Action item → Please print the entries below exactly, from the line with "t.launch.callLinkage = s.launch.callLinkage" through the line with "def Obligations.CallsWithLinkageSupplied : Prop", including both of those lines and leaving out all others.
========
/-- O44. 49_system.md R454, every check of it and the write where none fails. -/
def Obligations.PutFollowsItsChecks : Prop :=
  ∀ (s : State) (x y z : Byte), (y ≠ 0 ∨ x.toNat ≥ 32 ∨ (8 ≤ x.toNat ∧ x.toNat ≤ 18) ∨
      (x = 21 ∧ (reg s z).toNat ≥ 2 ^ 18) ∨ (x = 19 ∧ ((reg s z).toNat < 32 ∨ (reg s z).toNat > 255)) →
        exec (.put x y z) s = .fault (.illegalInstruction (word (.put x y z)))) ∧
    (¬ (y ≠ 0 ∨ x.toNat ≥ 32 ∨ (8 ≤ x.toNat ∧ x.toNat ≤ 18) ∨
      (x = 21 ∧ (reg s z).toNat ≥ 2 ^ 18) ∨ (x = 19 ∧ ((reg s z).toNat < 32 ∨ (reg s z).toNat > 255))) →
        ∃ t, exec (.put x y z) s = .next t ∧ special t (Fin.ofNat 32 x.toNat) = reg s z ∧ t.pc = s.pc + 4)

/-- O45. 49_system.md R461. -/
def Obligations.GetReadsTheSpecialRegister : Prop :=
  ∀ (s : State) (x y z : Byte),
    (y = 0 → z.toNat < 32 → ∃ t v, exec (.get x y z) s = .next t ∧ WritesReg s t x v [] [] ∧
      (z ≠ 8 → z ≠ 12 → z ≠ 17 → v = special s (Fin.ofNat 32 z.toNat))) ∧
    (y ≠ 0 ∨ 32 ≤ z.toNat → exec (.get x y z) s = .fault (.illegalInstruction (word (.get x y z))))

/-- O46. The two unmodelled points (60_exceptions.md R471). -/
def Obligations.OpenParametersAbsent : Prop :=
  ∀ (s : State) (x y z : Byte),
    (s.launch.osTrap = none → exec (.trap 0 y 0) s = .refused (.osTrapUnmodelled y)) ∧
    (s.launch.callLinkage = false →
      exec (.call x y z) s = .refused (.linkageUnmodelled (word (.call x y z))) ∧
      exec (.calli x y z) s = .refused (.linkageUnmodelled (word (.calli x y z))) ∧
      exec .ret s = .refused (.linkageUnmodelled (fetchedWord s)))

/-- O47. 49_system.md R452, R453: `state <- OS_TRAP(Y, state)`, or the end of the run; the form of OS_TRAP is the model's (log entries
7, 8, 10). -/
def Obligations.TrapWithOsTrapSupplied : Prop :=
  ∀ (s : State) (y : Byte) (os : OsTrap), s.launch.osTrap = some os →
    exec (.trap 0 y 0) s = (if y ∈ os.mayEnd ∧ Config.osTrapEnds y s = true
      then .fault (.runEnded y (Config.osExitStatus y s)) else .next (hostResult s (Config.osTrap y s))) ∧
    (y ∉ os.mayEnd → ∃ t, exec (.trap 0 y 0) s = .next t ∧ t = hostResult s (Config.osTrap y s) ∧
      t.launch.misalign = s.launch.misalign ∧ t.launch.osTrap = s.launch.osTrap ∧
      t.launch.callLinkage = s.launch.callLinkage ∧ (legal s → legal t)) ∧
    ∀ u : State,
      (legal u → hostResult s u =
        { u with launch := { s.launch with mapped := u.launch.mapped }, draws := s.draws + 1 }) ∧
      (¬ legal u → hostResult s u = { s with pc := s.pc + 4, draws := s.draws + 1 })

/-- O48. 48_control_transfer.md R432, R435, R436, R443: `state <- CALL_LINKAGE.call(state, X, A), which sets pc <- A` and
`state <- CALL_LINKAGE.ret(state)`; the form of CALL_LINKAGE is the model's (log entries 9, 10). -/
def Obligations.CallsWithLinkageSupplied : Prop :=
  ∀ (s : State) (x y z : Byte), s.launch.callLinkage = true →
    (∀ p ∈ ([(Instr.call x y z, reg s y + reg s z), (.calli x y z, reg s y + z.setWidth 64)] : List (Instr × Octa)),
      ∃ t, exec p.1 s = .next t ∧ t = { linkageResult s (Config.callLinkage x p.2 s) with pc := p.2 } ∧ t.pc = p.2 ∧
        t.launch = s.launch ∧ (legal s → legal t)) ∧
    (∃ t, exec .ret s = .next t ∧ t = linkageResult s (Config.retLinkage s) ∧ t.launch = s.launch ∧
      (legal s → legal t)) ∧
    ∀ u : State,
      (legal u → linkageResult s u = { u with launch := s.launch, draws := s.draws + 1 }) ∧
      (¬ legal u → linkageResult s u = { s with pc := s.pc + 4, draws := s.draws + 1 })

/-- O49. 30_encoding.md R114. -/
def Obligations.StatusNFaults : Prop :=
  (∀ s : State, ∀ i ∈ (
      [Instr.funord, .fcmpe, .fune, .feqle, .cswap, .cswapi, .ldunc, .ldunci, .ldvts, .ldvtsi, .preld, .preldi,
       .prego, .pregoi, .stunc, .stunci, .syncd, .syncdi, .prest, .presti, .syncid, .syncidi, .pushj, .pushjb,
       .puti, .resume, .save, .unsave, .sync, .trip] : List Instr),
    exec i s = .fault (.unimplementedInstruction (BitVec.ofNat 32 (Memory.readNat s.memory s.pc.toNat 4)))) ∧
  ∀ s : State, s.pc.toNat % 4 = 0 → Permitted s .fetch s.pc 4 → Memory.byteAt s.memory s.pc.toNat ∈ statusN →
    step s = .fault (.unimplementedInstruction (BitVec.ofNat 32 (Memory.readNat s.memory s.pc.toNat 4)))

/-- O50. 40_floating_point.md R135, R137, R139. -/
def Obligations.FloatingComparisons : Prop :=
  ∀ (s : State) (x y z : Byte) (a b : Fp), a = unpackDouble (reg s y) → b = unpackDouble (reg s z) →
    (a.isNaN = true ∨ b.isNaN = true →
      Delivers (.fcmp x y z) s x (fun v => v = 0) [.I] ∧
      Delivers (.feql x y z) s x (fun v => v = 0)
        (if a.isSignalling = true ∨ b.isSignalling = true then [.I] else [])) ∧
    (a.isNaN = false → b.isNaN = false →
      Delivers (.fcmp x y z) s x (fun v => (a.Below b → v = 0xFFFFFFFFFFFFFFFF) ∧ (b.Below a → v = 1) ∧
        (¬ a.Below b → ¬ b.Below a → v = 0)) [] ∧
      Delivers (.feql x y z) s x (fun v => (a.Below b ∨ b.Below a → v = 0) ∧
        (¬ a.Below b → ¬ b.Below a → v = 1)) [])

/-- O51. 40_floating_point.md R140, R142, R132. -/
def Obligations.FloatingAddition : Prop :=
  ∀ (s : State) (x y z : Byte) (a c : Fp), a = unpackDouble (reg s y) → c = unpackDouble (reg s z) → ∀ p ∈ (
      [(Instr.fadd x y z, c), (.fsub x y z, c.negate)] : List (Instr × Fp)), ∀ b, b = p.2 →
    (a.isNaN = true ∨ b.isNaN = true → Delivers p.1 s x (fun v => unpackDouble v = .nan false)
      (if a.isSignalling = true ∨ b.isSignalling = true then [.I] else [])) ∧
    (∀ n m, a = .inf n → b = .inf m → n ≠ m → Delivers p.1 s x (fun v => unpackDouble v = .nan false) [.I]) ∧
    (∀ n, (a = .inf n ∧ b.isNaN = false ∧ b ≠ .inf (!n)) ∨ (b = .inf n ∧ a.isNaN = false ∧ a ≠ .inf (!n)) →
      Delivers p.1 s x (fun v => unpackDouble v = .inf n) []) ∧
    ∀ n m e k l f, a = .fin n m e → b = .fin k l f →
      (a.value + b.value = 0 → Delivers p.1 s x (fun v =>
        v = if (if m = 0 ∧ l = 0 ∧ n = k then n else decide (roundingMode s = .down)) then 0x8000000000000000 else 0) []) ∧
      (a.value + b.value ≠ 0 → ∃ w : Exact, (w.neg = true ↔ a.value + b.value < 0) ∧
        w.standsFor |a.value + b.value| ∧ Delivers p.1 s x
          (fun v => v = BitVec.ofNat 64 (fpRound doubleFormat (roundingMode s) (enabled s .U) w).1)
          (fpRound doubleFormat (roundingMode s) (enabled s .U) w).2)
========
Expected output →
      t.launch.callLinkage = s.launch.callLinkage ∧ (legal s → legal t)) ∧
    ∀ u : State,
      (legal u → hostResult s u =
        { u with launch := { s.launch with mapped := u.launch.mapped }, draws := s.draws + 1 }) ∧
      (¬ legal u → hostResult s u = { s with pc := s.pc + 4, draws := s.draws + 1 })

/-- O48. 48_control_transfer.md R432, R435, R436, R443: `state <- CALL_LINKAGE.call(state, X, A), which sets pc <- A` and
`state <- CALL_LINKAGE.ret(state)`; the form of CALL_LINKAGE is the model's (log entries 9, 10). -/
def Obligations.CallsWithLinkageSupplied : Prop :=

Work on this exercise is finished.